The best way to drive a ground rod is with a roto-hammer.

One of the ways you can provide some protection from lightning and other surges is to install a "whole house" surge protector in your main panel.

The most over-looked and under used protection is to install some kind of detection device in the attic space that is tied to your smoke detector system. They make rate-of-rise and heat detectors which are suitable for attic installation that will at least tell you that you have a problem in the attic. If you have an out building they are also suitable for that.
 
   / lightning rods #38  
Yes, NFPA 780 is the standard on how to INSTALL a lightning protection system….but where and what code says you need one?
I’ve never found one.

I believe NFPA 780 itself has a “quiz” that can be used to evaluate whether a lightning protection system is needed on a building or structure.
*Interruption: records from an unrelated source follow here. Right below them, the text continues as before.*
-- ==== Sys2Proof/Machine/RequestOps.lean ====
section
/-! DEFINITION. What each request kind does once the executor has taken it and the link's own checks have passed
(chapter 11), and the executor (R162, R163). -/

namespace Sys2Proof.Machine

namespace State

/-- A request of a kind is answered. -/
def reply (s : State) (k : RequestKind) (tag : Byte) (a : Answer) : State := s.answer k.code tag a

/-- A request is refused: a reply with a status and no other effect (R163). -/
def refuse (s : State) (k : RequestKind) (tag : Byte) (st : Status) : State := s.reply k tag (Answer.refuse st)

/-- The session is OPEN. -/
def sessionOpen (s : State) : Bool := s.service.session != .closed

/-! ## Reading requests (R172 to R177, R184) -/

/-- PING (R172). -/
def doPing (s : State) (tag : Byte) : State := s.reply .ping tag (Answer.ok pingPayload)

/-- GET_STATUS (R173). -/
def doGetStatus (s : State) (tag : Byte) : State := s.reply .getStatus tag (Answer.ok s.statusPayload)

/-- READ_CHANNEL (R174). -/
def doReadChannel (s : State) (tag : Byte) (p : List Byte) : State :=
  match Channel.ofNat? (field p 0 1) with
  | some c => s.reply .readChannel tag (Answer.ok (s.channelPayload c))
  | none => s.refuse .readChannel tag .badArgument

/-- READ_COMMITTED (R175). -/
def doReadCommitted (s : State) (tag : Byte) (p : List Byte) : State :=
  match Channel.ofNat? (field p 0 1) with
  | some c => s.reply .readCommitted tag (Answer.ok (s.committedPayload c))
  | none => s.refuse .readCommitted tag .badArgument

/-- GET_STORE_MAP (R176). -/
def doGetStoreMap (s : State) (tag : Byte) (p : List Byte) : State :=
  if 2 ≤ field p 0 1 ∧ field p 0 1 ≤ 15 then s.reply .getStoreMap tag (Answer.ok (s.storeMapPayload (field p 0 1)))
  else s.refuse .getStoreMap tag .badArgument

/-- READ_SLOT (R80, R177). -/
def doReadSlot (s : State) (tag : Byte) (p : List Byte) : State :=
  match Sector.ofNat? (field p 0 1), decide (field p 1 1 ≤ 31) with
  | some k, true =>
    match s.freeJobSlot? with
    | some w => (s.acceptJob w tag (.readSlot k (field p 1 1))).arbiter
    | none => s.refuse .readSlot tag .jobsFull
  | _, _ => s.refuse .readSlot tag .badArgument

/-- READ_CONFIG (R184). -/
def doReadConfig (s : State) (tag : Byte) (p : List Byte) : State :=
  let view := field p 0 1
  let item := field p 1 1
  match (if view = 0 then some s.config.live else if view = 1 then some s.config.staged else none).bind
      (fun c => configItemBytes c item) with
  | some bs => s.reply .readConfig tag (Answer.ok (leBytes 1 view ++ leBytes 1 item ++ bs))
  | none => s.refuse .readConfig tag .badArgument

/-! ## Tariff, commits and loads (R178, R179, R186) -/

/-- SET_TARIFF (R29, R178). -/
def doSetTariff (s : State) (tag : Byte) (p : List Byte) : State :=
  match Tariff.ofNat? (field p 0 1) with
  | none => s.refuse .setTariff tag .badArgument
  | some t =>
    if s.config.live.globals.tariffSource = .lines then s.refuse .setTariff tag .wrongSource
    else ((s.tariffSwitch t).reply .setTariff tag (Answer.ok (leBytes 1 t.toNat))).arbiter

/-- COMMIT (R44, R179). -/
def doCommit (s : State) (tag : Byte) (p : List Byte) : State :=
  let mask : ChannelMask := BitVec.ofNat 8 (field p 0 1)
  if mask = 0 then s.refuse .commit tag .badArgument
  else
    match s.freeJobSlot? with
    | none => s.refuse .commit tag .jobsFull
    | some w =>
      ((s.acceptJob w tag (.commitWait mask none)).deliverAll (maskChannels mask) .request (some w)).arbiter

/-- LOAD_TOTALS (R34, R186). -/
def doLoadTotals (s : State) (tag : Byte) (p : List Byte) : State :=
  if s.sessionOpen then
    match Channel.ofNat? (field p 0 1) with
    | none => s.refuse .loadTotals tag .badArgument
    | some c =>
      match s.freeJobSlot? with
      | none => s.refuse .loadTotals tag .jobsFull
      | some w => ((s.acceptJob w tag (.loadWait c)).loadEffect c (readBuckets p 1) w).arbiter
  else s.refuse .loadTotals tag .needsService

/-- RESTART: answered at once; its effect comes when its reply has been sent (R121, R187). -/
def doRestart (s : State) (tag : Byte) : State := s.reply .restart tag (Answer.ok [])

/-! ## Notices (R180, R181) -/

/-- FETCH_NOTICE (R151, R180). -/
def doFetchNotice (s : State) (tag : Byte) (p : List Byte) : State :=
  match yesNo? (field p 0 1) with
  | none => s.refuse .fetchNotice tag .badArgument
  | some masked =>
    match s.notices.highest? masked with
    | none => s.refuse .fetchNotice tag .noNotice
    | some k =>
      let r := s.notices.records.get k
      let s := s.takeNotice k
      s.reply .fetchNotice tag
        (Answer.ok (leBytes 1 k.number ++ leBytes 1 r.count ++ r.detail.bytes ++ [s.notices.records.pendingSet]))

/-- ACK_NOTICE (R153, R181). -/
def doAckNotice (s : State) (tag : Byte) : State :=
  (s.setNotices { s.notices with armed := true }).reply .ackNotice tag (Answer.ok [])

/-- SET_NOTICE_MASK: the set with POWER left out (R148, R153, R181). -/
def doSetNoticeMask (s : State) (tag : Byte) (p : List Byte) : State :=
  let mask : NoticeSet := BitVec.ofNat 8 (field p 0 1) &&& 0xFE
  (s.setNotices { s.notices with mask := mask }).reply .setNoticeMask tag (Answer.ok [mask])

/-! ## The service session and the configuration (R182, R183, R185) -/

/-- OPEN_SERVICE (R113, R182). -/
def doOpenService (s : State) (tag : Byte) : State :=
  match s.service.session with
  | .opened _ => (s.setService { s.service with session := .opened 0 }).reply .openService tag (Answer.ok [])
  | .closed =>
    if s.service.svcFiltered then
      ((s.setService { s.service with session := .opened 0 }).setConfig
        { s.config with staged := s.config.live }).reply .openService tag (Answer.ok [])
    else s.refuse .openService tag .svcLineInactive

/-- CLOSE_SERVICE (R116, R182). -/
def doCloseService (s : State) (tag : Byte) : State := (s.closeSession none).reply .closeService tag (Answer.ok [])

/-- The staged configuration replaced. -/
def setStaged (s : State) (c : Configuration) : State := s.setConfig { s.config with staged := c }

/-- STAGE_CHANNEL (R117, R183). -/
def doStageChannel (s : State) (tag : Byte) (p : List Byte) : State :=
  if s.sessionOpen then
    match Channel.ofNat? (field p 0 1), readChannelConfig p 1 with
    | some c, some k =>
      (s.setStaged { s.config.staged with channels := s.config.staged.channels.set c k }).reply .stageChannel tag
        (Answer.ok [])
    | _, _ => s.refuse .stageChannel tag .badArgument
  else s.refuse .stageChannel tag .needsService

/-- STAGE_GLOBALS (R117, R183). -/
def doStageGlobals (s : State) (tag : Byte) (p : List Byte) : State :=
  if s.sessionOpen then
    match readGlobalConfig p 0 with
    | some g => (s.setStaged { s.config.staged with globals := g }).reply .stageGlobals tag (Answer.ok [])
    | none => s.refuse .stageGlobals tag .badArgument
  else s.refuse .stageGlobals tag .needsService

/-- DISCARD_STAGED (R117, R183). -/
def doDiscardStaged (s : State) (tag : Byte) : State :=
  if s.sessionOpen then (s.setStaged s.config.live).reply .discardStaged tag (Answer.ok [])
  else s.refuse .discardStaged tag .needsService

/-- APPLY_CONFIG: the checks in order, then an APPLY job holding the staged image (R107, R185). -/
def doApplyConfig (s : State) (tag : Byte) : State :=
  if s.sessionOpen then
    if Config.maxGeneration ≤ s.config.generation then s.refuse .applyConfig tag .storeExhausted
    else
      match s.freeJobSlot? with
      | none => s.refuse .applyConfig tag .jobsFull
      | some w => (s.acceptJob w tag (.apply s.config.staged none)).arbiter
  else s.refuse .applyConfig tag .needsService

/-! ## The executor (R162, R163) -/

/-- What a request of a kind does after the link's checks. -/
def perform (s : State) (k : RequestKind) (tag : Byte) (p : List Byte) : State :=
  match k with
  | .ping => s.doPing tag
  | .getStatus => s.doGetStatus tag
  | .readChannel => s.doReadChannel tag p
  | .readCommitted => s.doReadCommitted tag p
  | .getStoreMap => s.doGetStoreMap tag p
  | .readSlot => s.doReadSlot tag p
  | .setTariff => s.doSetTariff tag p
  | .commit => s.doCommit tag p
  | .fetchNotice => s.doFetchNotice tag p
  | .ackNotice => s.doAckNotice tag
  | .setNoticeMask => s.doSetNoticeMask tag p
  | .openService => s.doOpenService tag
  | .closeService => s.doCloseService tag
  | .stageChannel => s.doStageChannel tag p
  | .stageGlobals => s.doStageGlobals tag p
  | .readConfig => s.doReadConfig tag p
  | .applyConfig => s.doApplyConfig tag
  | .discardStaged => s.doDiscardStaged tag
  | .loadTotals => s.doLoadTotals tag p
  | .restart => s.doRestart tag

/-- The request-queue head leaves the queue (R162). -/
def popRequest (s : State) : State := s.setLink { s.link with requests := s.link.requests.tail }

/-- A request of a known kind taken from the queue: the length check, then its own effect (R163). -/
def executeKnown (s : State) (k : RequestKind) (tag : Byte) (p : List Byte) (effect : State → State) : State :=
  if p.length = k.payloadLength then effect s.popRequest else s.popRequest.refuse k tag .badLength

/-- A request of an unknown kind taken from the queue (R163). -/
def executeUnknown (s : State) (kind tag : Byte) : State := s.popRequest.answer kind tag (Answer.refuse .unknownKind)

/-- The executor takes the request-queue head, if there is one, in RUN (R162, R163). -/
def executeHead (s : State) : State :=
  match s.power.device, s.link.requests with
  | .run, r :: _ =>
    match RequestKind.ofCode? r.kind with
    | some k => s.executeKnown k r.tag r.payload (fun s => s.perform k r.tag r.payload)
    | none => s.executeUnknown r.kind r.tag
  | _, _ => s

/-- A request is the one the executor takes next: the device state is RUN and it is the request-queue head (R162). -/
def atHead (s : State) (r : Request) : Bool := s.isRun && s.link.requests.head? == some r

/-- The executor takes a request of a kind, where it is the one it takes next; otherwise there is no such happening
(log 4: DESIGN CHOICE, log 10: DESIGN CHOICE). -/
def executeAs (s : State) (k : RequestKind) (tag : Byte) (p : List Byte) (effect : State → State) : State :=
  if s.atHead { kind := k.code, tag := tag, payload := p } then s.executeKnown k tag p effect else s

end State

end Sys2Proof.Machine
end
It gives a score based on where in U.S. your located, height and area of building, surrounding objects, whether combustibles are stored, other contents and uses, etc..
The way the questions are structured, the results pretty much ALWAYS say you need one on every building… and the dog house too.

Something that’s often overlooked: Don’t put your down conductors in a ferrous metal conduit, unless you bond the conduit to the conductor itself.

BTW: One of the the purposes of Grounding is to drain static charges. The other is to induce a large amount of fault current during a short circuit, rather than a small amount.
Lighting rods are used because they are pointed, the pointed tip is where electric field lines are most dense (See Gauss’s Law on electrical flux) where lighting will most likely conduct. That, and it’s a low impedance path directly to ground.
 
   / lightning rods #39  
here's a trick i learned the hard way. if you are having trouble pounding the rods into the ground, run a little water down the rod, just spill a little on the rod and it becomes much easier to drive.
Use a hammer drill to install.
 
   / lightning rods #40  
Use a hammer drill to install.
I used a friend's rotohammer & it worked well on all dozen 8' rods I instslled even in out hard clay. You wantvas much contact between the dirt & rod as possible. Driving the rod in like a nail gives optimal contact. Digging a hole or using a water jet especially creates a hole bigger than the rod. It will sit loose in the hole & give you a much worse connection to ground. The higher the resistance to ground, the higher the likelihood that the lightning will find an alternate path to ground. Murphys law says that other path will be something that will melt, catch fire, or otherwise Bevan expensive repair.